Счастлив ты и воистину духом высок.

 

Денег, однако, по-прежнему нету, и на закуску временами не хватает. Никуда мы не ездили, и неизвестно – поедем ли. Во-первых, не факт, что заплатят проценты: в издательстве касса пуста. Во-вторых – карантины (тем летом на юге была вспышка холеры. – Сост. ). Поэтому:

 

Жизнь моя – не запойное чтение книг,

Я с хвалебной молитвою к чарке приник.

Если трезвый рассудок – твой строгий учитель,

Ты рассудка не слушай: он – мой ученик!

 

Ты на меня не сердись за молчание. Вовсе я тебя не забыл, а наоборот, часто о тебе думаю и очень хотел бы повидаться. А писать вроде и нечего – ни событий, ни стихов…»

В феврале 1971-го, за год до выхода «Рубайата», журнал «Иностранная литература» опубликовал подборку переводов Плисецкого из Омара Хайама. Весной он пишет в Ленинград другу, актеру и поэту Владимиру Рецептеру:

«Дорогой Володя! Твое письмо очень меня тронуло. Я извлек его из ящика, распечатывать не стал, а пошел в стеклянное кафе на площади и там прочел, пия вермут и закусывая конфетой. Я мало и редко вижусь с кем-либо, и получилось так, что ты первый откликнулся на Хайама. И сказал именно то, что я втайне надеялся услышать. Создание внутреннего драматического сюжета, некоего целого – и было моей сознательной целью с самого начала работы. Но я так долго склонял и спрягал, и великий поэт, с его небольшим – скажем прямо – набором тем и мыслей, так надоел мне в конце концов, что я уже «притупился» и потерял на время способность оценивать сделанное.
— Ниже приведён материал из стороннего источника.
-- ==== Sys2Proof/Machine/LadderFilter.lean ====
section
/-! DEFINITION. The ladder low-pass filter (spec 43 R210 to R223). -/

namespace Sys2Proof.Machine

/-- `SAT_SCALE` (43 R212). -/
def satScale (c : Config) : F32 := fdiv c (fOfInt c ((c.lfSatN : Int) - 1)) (fsub c c.lfSatMax c.lfSatMin)

/-- `SAT_OFF` (43 R212). -/
def satOff (c : Config) : F32 := fmul c (fNeg c.lfSatMin) (satScale c)

/-- `sat(x)` (43 R212). -/
def sat (c : Config) (x : F32) : F32 :=
  let xc := fclamp c x c.lfSatMin c.lfSatMax
  let idx := fadd c (fmul c (satScale c) xc) (satOff c)
  let i := (min (fFloor (fmax c idx 0#32)) ((c.lfSatN : Int) - 1)).toNat
  let fr := fsub c idx (fOfNat c i)
  fadd c (cfgSatLut c i) (fmul c fr (fsub c (cfgSatLut c (i + 1)) (cfgSatLut c i)))

/-- `latchDrive(v)` for the value `d` of DRIVE (43 R213). -/
def latchDrive (c : Config) (d : F32) : Drive :=
  let drv2 := fadd c (fmul c d c.lfD2A) c.lfD2B
  { drv := d
    gn := fadd c (fmul c (cfgPow d c.lfGE) c.lfGA) c.lfGB
    drv2 := drv2
    gn2 := fadd c (fmul c (cfgPow drv2 c.lfGE) c.lfGA) c.lfGB }

/-- The pole coefficient of a cutoff frequency (43 R214), in `[0, 1]` when the product is finite (log entry 20). -/
def cutCoeff (s : State) (fcut : F32) : F32 := cfgExp (fmul s.cfg fcut s.g.cutScale)

/-- The scaled resonance of a resonance value (43 R215), with `LF_RSPAN = 1.0 - LF_RMIN`. -/
def resCoeff (c : Config) (r : F32) : F32 := fadd c c.lfRMin (fmul c r (fsub c 0x3F800000#32 c.lfRMin))

/-- `filterSetCutoff(v, fcut)` (43 R214). -/
def filterSetCutoff (s : State) (F : Filter) (fcut : F32) : Filter :=
  { F with cut := smSetTarget s.cfg F.cut (cutCoeff s fcut) }

/-- `filterSetRes(v, r)` (43 R215). -/
def filterSetRes (c : Config) (F : Filter) (r : F32) : Filter :=
  { F with res := smSetTarget c F.res (resCoeff c r) }

/-- One one-pole section: `b1 * old + a1 * next + b0 * new` (43 R217). -/
def ladderStage (c : Config) (b1 a1 b0 old next new : F32) : F32 :=
  fadd c (fadd c (fmul c b1 old) (fmul c a1 next)) (fmul c b0 new)

/-- The filter running, FILTER_EN = 1 (43 R217). 43 R219 infers that every stage value stays finite; where an operation overflows
the stage holds the infinity or the NaN that 00 R11 gives: DEDUCED, log entry 20. -/
def filterRun (c : Config) (D : Drive) (F : Filter) (xin : F32) : F32 × Filter :=
  let cut := smNext c F.cut
  let res := smNext c F.res
  let a1 := cut.1
  let g := fsub c 0x3F800000#32 a1
  let b0 := fmul c g c.lfB0
  let b1 := fmul c g c.lfB1
  let dx := fmul c D.gn (sat c (fmul c D.drv xin))
  let fb := fmul c D.gn2 (sat c (fmul c D.drv2 F.s4))
  let a := fadd c dx (fmul c (fmul c res.1 0xC0800000#32) (fsub c fb (fmul c dx c.lfComp)))
  let b := ladderStage c b1 a1 b0 F.s0 F.s1 a
  let cc := ladderStage c b1 a1 b0 F.s1 F.s2 b
  let d := ladderStage c b1 a1 b0 F.s2 F.s3 cc
  let e := ladderStage c b1 a1 b0 F.s3 F.s4 d
  (fmul c e c.lfOut, { s0 := a, s1 := b, s2 := cc, s3 := d, s4 := e, cut := cut.2, res := res.2 })

/-- `filterSample(v, xin)` (43 R217, R220): a disabled filter passes its input and keeps its state. -/
def filterSample (s : State) (D : Drive) (F : Filter) (xin : F32) : F32 × Filter :=
  if s.regs.ctrl.getLsbD 0 then filterRun s.cfg D F xin else (xin, F)

/-- `filterInit(v)` (43 R222). -/
def filterInit (s : State) (F : Filter) : Filter :=
  { s0 := 0#32, s1 := 0#32, s2 := 0#32, s3 := 0#32, s4 := 0#32
    cut := smInit F.cut s.g.fRamp (cutCoeff s s.regs.cutoff)
    res := smInit F.res s.g.fRamp (resCoeff s.cfg s.regs.resonance) }

/-- `filterClear(v)` (43 R223). -/
def filterClear (F : Filter) : Filter :=
  { s0 := 0#32, s1 := 0#32, s2 := 0#32, s3 := 0#32, s4 := 0#32
    cut := smSetNow F.cut F.cut.tgt
    res := smSetNow F.res F.res.tgt }

end Sys2Proof.Machine
end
Теперь вижу, что действительно получилось. Хотя и Хайам «проявился». Трудно, конечно, сказать, насколько это Хайам, а насколько я сам, ведь это всегда так в переводах. Я, во всяком случае, сильно подбавил количество «средневосточных» красот, орнаментов, но и так у Хайама их гораздо меньше, чем у других великих персов. Исходил я из того, что он астроном и математик. Каждое четверостишие – уравнение, четкая формула. Значит надо стремиться к предельной формулировочности, афористичности. Поэтому так много тире. Величин в этих формулах сравнительно немного, но они бесконечно комбинируются в поисках неизвестного. Ну и, конечно, интонационное разнообразие. Поэтому я и выбрал трехсложник, как менее разработанный, менее «заигранный», чем ямб. Правда, его труднее «насытить», но зато и возможностей больше. И еще: чередование конкретных и абстрактных четверостиший (деление, конечно, условное).
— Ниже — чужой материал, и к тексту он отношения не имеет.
-- ==== Sys2Proof/Syntax.lean ====
section
/-! DEFINITION. The nine commands of the command port, one constructor per row of the opcode table (spec 30 R101, R104). -/

namespace Sys2Proof

/-- A command with its operands. Integer operands are the zero-extended fields of the word (30 R102), so they are numbers;
a register address and a data word stay bits. Bits that 30 R101 marks "ignored" are no operands. -/
inductive Instr where
  /-- OP 0x00, 46 R301. -/
  | nop
  /-- OP 0x01, 46 R302: channel count `A`, block size `B`, sample rate `D` as binary32. -/
  | prepare (nch mb : Nat) (fs : F32)
  /-- OP 0x02, 46 R303: register address `A`, value `D`. -/
  | setParam (a : Byte) (d : Word)
  /-- OP 0x03, 46 R304: register address `A`. -/
  | readReg (a : Byte)
  /-- OP 0x04, 46 R305: voice `A`, note `B[6:0]`, velocity `B[14:8]`, pitch wheel `D[13:0]`. -/
  | noteOn (v note vel wheel : Nat)
  /-- OP 0x05, 46 R306: voice `A`, allowTailOff `B[0]`, release velocity `B[14:8]`, which no rule reads. -/
  | noteOff (v : Nat) (tail : Bool) (relVel : Nat)
  /-- OP 0x06, 46 R307: pitch wheel `D[13:0]`. -/
  | pitchBend (wheel : Nat)
  /-- OP 0x07, 46 R308: controller number `A[6:0]`, value `D[6:0]`. -/
  | controller (cc val : Nat)
  /-- OP 0x08, 46 R309: frame count `B`. -/
  | render (n : Nat)
  deriving DecidableEq, Repr

end Sys2Proof
end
Мне самому из подборки в журнале, пожалуй, больше всего нравится: «Веселись! Невеселые сходят с ума…» – именно по своей «космичности», что ли. Хотя я не уверен, что у Хайама та же интонация. Впрочем, определить этого не могут и хорошо знающие язык, потому что не понимают, о чем я спрашиваю. Определить границу отсебятины вообще очень трудно. В книге будет, например, такое четверостишие (если цензор не снимет):

 

Чем за общее счастье без толку страдать –

Лучше счастье кому-нибудь близкому дать.

Лучше друга к себе привязать добротою,

Чем от пут человечество освобождать.

 

Последние две строчки в оригинале звучат так: «Лучше бы сделать рабом одного свободного своей благосклонностью, чем освобождать от оков тысячи рабов». Как видишь, довольно точно, но лексика из «рабовладельческой» переведена в «социалистическую». Отсебятина?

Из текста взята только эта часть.